Il presupposto rimane che non si è completi senza di loro, i bambini sono una benedizione che sarebbe folle evitare. In realtà la questione non si pone neppure. Ho iniziato la mia gravidanza nel Regno Unito. La voglia di tornare a casa era così forte che ho venduto la mia licenza, ho impostato una nuova attività e cambiato casa e paese entro i primi cinque mesi di gravidanza.
Ho fatto quello che la maggioranza delle donne nel Regno Unito fanno, ho letto voracemente: I nostri bambini, noi stessi, Unconditional Parenting e l’elenco potrebbe continuare. (Mia nonna ha poi commentato che i bambini non leggono libri e davvero tutto quello che dovevo fare era “leggere” il mio bambino).

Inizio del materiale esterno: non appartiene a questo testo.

-- ==== Sys2Proof/Config.lean ====
section
/-! DEFINITION. What an implementation fixes (the parameters of spec/00_scope.md rule R7 and `PORT_BASE` of
spec/30_encoding.md rule R60), and the free values: what spec/93_implementation_defined.md lists as "any value".
A free value is an `opaque` constant with no body, so that nothing can be proved about the value it takes. -/

namespace Sys2Proof

/-- `FLIP_BASIS` (R7, R157): what a blit flip mirrors about. -/
inductive FlipBasis where
  | declared
  | clipped
deriving DecidableEq, Repr

/-- `ROTATE_DIMS` (R7, R156): what the width and height of a rotated blit mean. -/
inductive RotateDims where
  | dest
  | source
deriving DecidableEq, Repr

/-- The implementation parameters of R7, and `PORT_BASE` of R60. "A model must take the open parameters as
arguments" (R8): they stand in the machine's state as plain data that no step changes. -/
structure Params where
  /-- `WIDTH`, in pixels. -/
  width : Nat
  /-- `HEIGHT`, in pixels. -/
  height : Nat
  /-- `HOST_MEM_SIZE`, in bytes. -/
  hostMemSize : Nat
  /-- `FB_BASE`: host address of framebuffer byte 0. -/
  fbBase : Nat
  /-- `DC_ADDR`: host address of the draw-color register's low byte. -/
  dcAddr : Nat
  /-- `FONT_BASE`: host address of the glyph for code 32. -/
  fontBase : Nat
  /-- `FONT_GLYPHS`: how many glyphs the atlas holds. -/
  fontGlyphs : Nat
  /-- `PORT_BASE`: where the platform puts the command port (R60). -/
  portBase : Nat
  /-- `ELLIPSE_F_SENTINEL` (R122). -/
  ellipseFSentinel : Bool
  /-- `FLIP_BASIS` (R157). -/
  flipBasis : FlipBasis
  /-- `ROTATE_DIMS` (R156). -/
  rotateDims : RotateDims
deriving DecidableEq, Repr

/-- `FB_BYTES = WIDTH*HEIGHT/4` (R7, R26). -/
def Params.fbBytes (p : Params) : Nat := p.width * p.height / 4

/-- The parameters `State.reset` carries. `WIDTH`, `HEIGHT` and the three switches are R7's own defaults. The
open ones are DESIGN CHOICES (notes/assumptions/1.md): host memory, framebuffer and draw-color address are the
examples of R8, the font values those of the default setup of spec/95_test_vectors.md, the port base 0. -/
def Params.default : Params where
  width := 160
  height := 160
  hostMemSize := 65536
  fbBase := 0xA0
  dcAddr := 0x14
  fontBase := 0x80
  fontGlyphs := 0
  portBase := 0
  ellipseFSentinel := true
  flipBasis := .declared
  rotateDims := .dest

/-- Which read, or which register, of a command or of a reset asks for a free value. Each place at which one
command can ask has a name of its own, so that every draw is fresh (R44). -/
inductive DrawSite where
  /-- The low byte of the draw-color register (R24). -/
  | dcLow
  /-- The high byte of the draw-color register (R24). -/
  | dcHigh
  /-- Code `i` of a TEXT command (R140). -/
  | code (i : Nat)
  /-- The sample for local column `c` and row `r`: of the glyph of code `glyph`, or of a BLIT (`glyph = 0`). -/
  | sample (glyph : Nat) (c r : Int)
  /-- `CMD` after a reset (R33). -/
  | resetCmd
  /-- `ARGi` after a reset (R33). -/
  | resetArg (i : Nat)
  /-- The `DC` latch after a reset (R33). -/
  | resetDc
deriving DecidableEq, Repr

/-- The name of one free value: the serial number of the command or reset that asks, and the place in it. -/
structure Draw where
  serial : Nat
  site : DrawSite
deriving DecidableEq, Repr

/-- `draw()` of R13: the byte an out-of-range read returns (R44, U1), and the byte a source read returns that
lies in the framebuffer (R48, U3). -/
opaque Config.freeByte : Draw → Byte

/-- The sampled bit of a glyph outside the atlas (R144, U2). -/
opaque Config.freeBit : Draw → BitVec 1

/-- The value in `[0, 3]` of a pixel that a command writes which reads framebuffer bytes as source data
(R48, U3). -/
opaque Config.freeColor : Draw → Color

/-- The value of a 32-bit register of unspecified content after a reset (R190, U12). -/
opaque Config.freeWord : Draw → Word

end Sys2Proof
end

Tutto quello che ho letto, spiegava che i bambini africani piangevano meno dei bambini europei. Ero incuriosito sul perché. Quando sono tornata a casa ho osservato. Ho guardato e madri e bambini erano ovunque, anche se molte giovani africane, prima delle sei settimane del neonato stanno principalmente a casa. La prima cosa che ho notato è che, nonostante la loro ubiquità, in realtà era abbastanza difficile “vedere” un bambino keniota.
Di solito sono incredibilmente ben avvolti prima di essere trasportati o legati sulle loro madri (a volte sul padre). Anche i bambini più grandi che vengono portati sulla schiena vengono ulteriormente protetti dalle intemperie da una grande coperta. Saresti fortunato a scorgere un arto, figuriamoci un occhio o il naso. La protezione è una replica come dell’”utero”. I bambini sono letteralmente protetti dallo stress del mondo esterno in cui stanno entrando.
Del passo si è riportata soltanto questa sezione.